Records from a collection:
Content starts
/-- A tile receives the limit that the loop sent it. -/
def execTideLimUpdate (tile : TileIx) (lim : BitVec 16) (s : State) : Out State :=
  if Store.get none s.tide.sent tile = some lim.toNat then
    .next ({ s with tide := { s.tide with sent := Store.set none s.tide.sent tile none } }.setTideLim tile lim.toNat)
  else .next s

/-- The 1 ms input average, judged against C and F (R473). -/
def execTideCompliance (p : Nat) (s : State) : Out State :=
  let c := s.tideC.mul (.nat 36)
  let f := s.tideF.mul (.nat 36)
  let pw := Frac.nat p
  let above := (c.mul (.mk' 101 100)).lt pw
  let below := pw.lt (f.mul (.mk' 99 100))
  let hot := above && decide (s.tide.fellAt + 2000000 ≤ s.up)
  let short := below && decide (s.tide.movedAt + 10000000 ≤ s.up)
  let capped := s.rb tidePage Reg.TIDE_STAT 2
  let under := capped && pw.lt (c.mul (.mk' 99 100)) && decide (s.tide.movedAt + 10000000 ≤ s.up)
  let s := s.setRf tidePage Reg.TIDE_IN 47 32 (min 65535 p)
  let s := (s.setRb tidePage Reg.TIDE_STAT 0 (!hot && !short && !under && decide (p ≤ 36000))).setRb tidePage Reg.TIDE_STAT 1 short
  let s := if hot then (s.bump tidePage 4 1).raise tidePage 2 else s
  .next (if short then (s.bump tidePage 5 1).raise tidePage 3 else s)

end Sys2Proof.Machine
end

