/-- The module margin and the days until it reaches 0 (R566). (DESIGN CHOICE: log entry 102) -/
def State.updMargin (s : State) : State :=
  let worst := (List.range 80).foldl (fun b i =>
    if s.tstate i = 6 || s.fmax i = 0 then b
    else match b with
      | some j => if s.tileMargin i < s.tileMargin j then some i else b
      | none => some i) none
  match worst with
  | none => s
  | some i =>
    let plans := Store.get [] s.flash.plans i
    let days := if plans.length < 4 then 0xFFFF
                else let d := Config.fitDays plans; if 65534 < d then 0xFFFF else d
    s.setReg (stewPage 0) Reg.MARGIN (word [(0, s.tileMargin i), (16, i), (32, days)])

/-- A plan of a tile's table (R565). A lower FMAX lowers every target above it. (DESIGN CHOICE: log entry 102) -/
def State.planTile (s : State) (i : Nat) : State :=
  let pg := agePage i
  let d := (((List.range 4).map (s.driftTotal i)).foldl max 0).toNat
  let guard_ := s.rf pg Reg.AGE_CTL 39 32
  let volts (n : Nat) : Nat := planVolts (Config.factoryMv i n) d guard_
  let valid (n : Nat) : Bool := n = 0 || decide (volts n ≤ 900)
  let s := (List.range 15).foldl (fun t n =>
    t.setReg pg (Reg.AGE_VF n) (word [(0, min (volts n) 900), (16, b2n (valid n))])) s
  let top := (List.range 15).foldl (fun m n => if valid n then n else m) 0
  let old := s.fmax i
  let fmax := 400 + 100 * top
  let s := s.setRf pg Reg.AGE_STAT 11 0 fmax
  let s := s.setRf pg Reg.AGE_STAT 25 16 (s.tileMargin i)
  let s := (List.range 4).foldl (fun t k =>
    (t.setRf pg (Reg.AGE_DRIFT k) 15 0 0).setTarget i k (min (t.target i k) fmax)) s
  let plans := Store.get [] s.flash.plans i ++ [(s.flash.powered + s.up / 1000000000, (d : Int))]
  let s := { s with
    planDue := Store.set false s.planDue i false, planAt := Store.set 0 s.planAt i (max 1 s.up),
    flash := { s.flash with plans := Store.set [] s.flash.plans i plans } }
  let s := (s.bump pg 2 1).raise pg 0
  (if fmax < old then s.raise pg 1 else s).updMargin

/-- A heat's recast keeps a plan waiting until re-admission (R564). -/
def State.inRecast (s : State) (i : Nat) : Bool :=
  let st := s.rf polderPage (Reg.RC_STAT (s.polderOf i)) 2 0
  s.member i && (st = 1 || st = 2)

/-- A re-plan that is due: by drift, by a write, by bring-up, by a self-test, or by age. -/
def execReplan (tile : TileIx) (s : State) : Out State :=
  let i := tile.val
  let at_ := Store.get 0 s.planAt i
  let days := max 1 (s.rf (agePage i) Reg.AGE_CTL 47 40)
  let due := Store.get false s.planDue i || (at_ ≠ 0 && decide (at_ + days * 86400000000000 ≤ s.up))
  .next (if due && !s.inRecast i then s.planTile i else s)

/-- What a write of AGE_CTL starts. -/
def ageHook (w : WEff) (i : Nat) : State :=
  let s := w.st.setRb (agePage i) Reg.AGE_CTL 48 false
  if w.fires 48 then { s with planDue := Store.set false s.planDue i true } else s

def execAgeReplanWrite (who : Requester) (tile : TileIx) (v : W64) (s : State) : Out State :=
  .next (ageHook (s.writeCore who (agePage tile) Reg.AGE_CTL .b64 (setBit v 48 true)) tile)

/-- When a crucible's next sample falls due: PERIOD_S after the last, or at once after MARGIN_LOW (R562). -/
def State.ageDue (s : State) (i k : Nat) : Nat :=
  let x := s.agingOf (i * 4 + k)
  if x.now then 0 else x.last + 1000000000 * max 1 (s.rf (agePage i) Reg.AGE_CTL 15 0)
/-- Past WAIT_S after it fell due no idle slot has occurred, and the sample needs none (R562). (DEDUCED: log entry 135) -/
def State.ageLate (s : State) (i k : Nat) : Bool :=
  let x := s.agingOf (i * 4 + k)
  !x.now && decide (s.ageDue i k + 1000000000 * s.rf (agePage i) Reg.AGE_CTL 23 16 ≤ s.up)

/-- An ageing sample of a crucible, once it is due and in a window free of stretching: replica drift and oscillator drift in 0.1 mV. A
fenced tile takes none (R562, R563). -/
def execAgeSample (tile : TileIx) (cru : CruIx) (drift osc : W32) (s : State) : Out State :=
  let i := tile.val
  let k := cru.val
  let pg := agePage i
  if 3 ≤ s.tstate i || decide (s.up < s.ageDue i k) || s.stretching i k then .next s
  else
    let late := s.ageLate i k
    let s := { s with aging := Store.set ⟨0, false⟩ s.aging (i * 4 + k) ⟨s.up, false⟩ }
    let s := if late then s.raise pg 2 else s
    let d := drift.toInt
    if 30 < (osc.toInt - d).natAbs then .next (s.bump pg 1 1)
    else
      let d16 := max (-32768) (min 32767 d)
      let plan := d16 - (s.driftTotal i k - s.driftPlan i k)
      let s := (s.setReg pg (Reg.AGE_DRIFT k) (word [(0, ofSigned 16 plan), (16, ofSigned 16 d16), (32, s.ts)])).bump pg 0 1
      let drifts := Store.set 0 s.flash.drifts (i * 4 + k) (BitVec.ofNat 16 (ofSigned 16 d16))
      let s := { s with flash := { s.flash with drifts := drifts } }
      let th : Int := s.rf pg Reg.AGE_CTL 31 24
      .next (if th < plan then { s with planDue := Store.set false s.planDue i true } else s)

/-! ### The site map and READY (R549, R560) -/

/-- The drifts that module flash kept, put back before the plans of bring-up (R566). -/
def State.loadDrifts (s : State) (i : Nat) : State :=
  (List.range 4).foldl (fun t k =>
    t.setRf (agePage i) (Reg.AGE_DRIFT k) 31 16 (Store.get 0 t.flash.drifts (i * 4 + k)).toNat) s

/-- One tile's entry compared with the previous boot's, and a tile that did not pass withdrawn. -/
def State.recordSite (s : State) (i : Nat) : State :=
  let x := s.site i
  let old : Site := Store.get {} s.flash.sites i
  let ch := decide (x.result ≠ old.result) || decide (x.lanes ≠ old.lanes)
  let s := s.setSite i { x with changed := ch }
  let s := if ch then s.raise (stewPage 0) 4 else s
  if x.result = 1 then s else (s.raise (stewPage 0) 3).setTstate i 6

/-- Step 8 of R549: the time tree is aligned, every table planned, and the map recorded. -/
def execSiteMapRecord (flashOk : Bool) (s : State) : Out State :=
  let closed := (List.range 80).all (fun i => (s.site i).result ≠ 0 && (s.site i).result ≠ 9)
  if s.boot.main && decide (s.phase < 10) && closed then
    let s := (List.range 80).foldl State.recordSite s
    let s := s.alignTime
    let s := (List.range 80).foldl (fun t i => if (t.site i).result = 1 then (t.loadDrifts i).planTile i else t) s
    let s := if flashOk then
        { s with flash := { s.flash with sites := Store.mapVals {} (fun _ x => { x with changed := false }) s.sites,
                                         boots := s.flash.boots + 1 } }
      else s.raise (stewPage 0) 5
    .next (s.setFields (stewPage 0) Reg.BOOT_STAT [(3, 0, 10), (63, 48, s.flash.boots % 65536)])
  else .next s

/-- Bring-up reaches READY. -/
def execBootReady (s : State) : Out State :=
  if s.boot.main && s.phase = 10 then
    let st := stewPage 0
    let s := (List.range 80).foldl (fun t i =>
      (List.range 8).foldl (fun t d => t.setRf (cetisPage i) Reg.RIM_GW (8 * d + 6) (8 * d) (dieGateway d i)) t) s
    let s := s.setFields st Reg.BOOT_STAT [(3, 0, 11), (47, 16, s.up / 1000000)]
    let s := { s with flash := { s.flash with slot := s.rf st Reg.STEW_STAT 2 2 } }
    let s := (s.bump st 0 1).raise st 0
    let s := s.log st 0x0A 0 (s.reg st Reg.BOOT_STAT) 0
    .next (if s.boot.restarted then { s.raise (trayPage 0) 7 with boot := { s.boot with restarted := false } } else s)
  else .next s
Content ends
DIRECTIONS FOR THIS TASK: Here the output must be the lines above from the line with "let old : Site" to the line with "def execSiteMapRecord (flashOk", both included, duplicated word for word and nothing else.

EXERCISE OUTPUT:
  let old : Site := Store.get {} s.flash.sites i
  let ch := decide (x.result ≠ old.result) || decide (x.lanes ≠ old.lanes)
  let s := s.setSite i { x with changed := ch }
  let s := if ch then s.raise (stewPage 0) 4 else s
  if x.result = 1 then s else (s.raise (stewPage 0) 3).setTstate i 6

/-- Step 8 of R549: the time tree is aligned, every table planned, and the map recorded. -/
def execSiteMapRecord (flashOk : Bool) (s : State) : Out State :=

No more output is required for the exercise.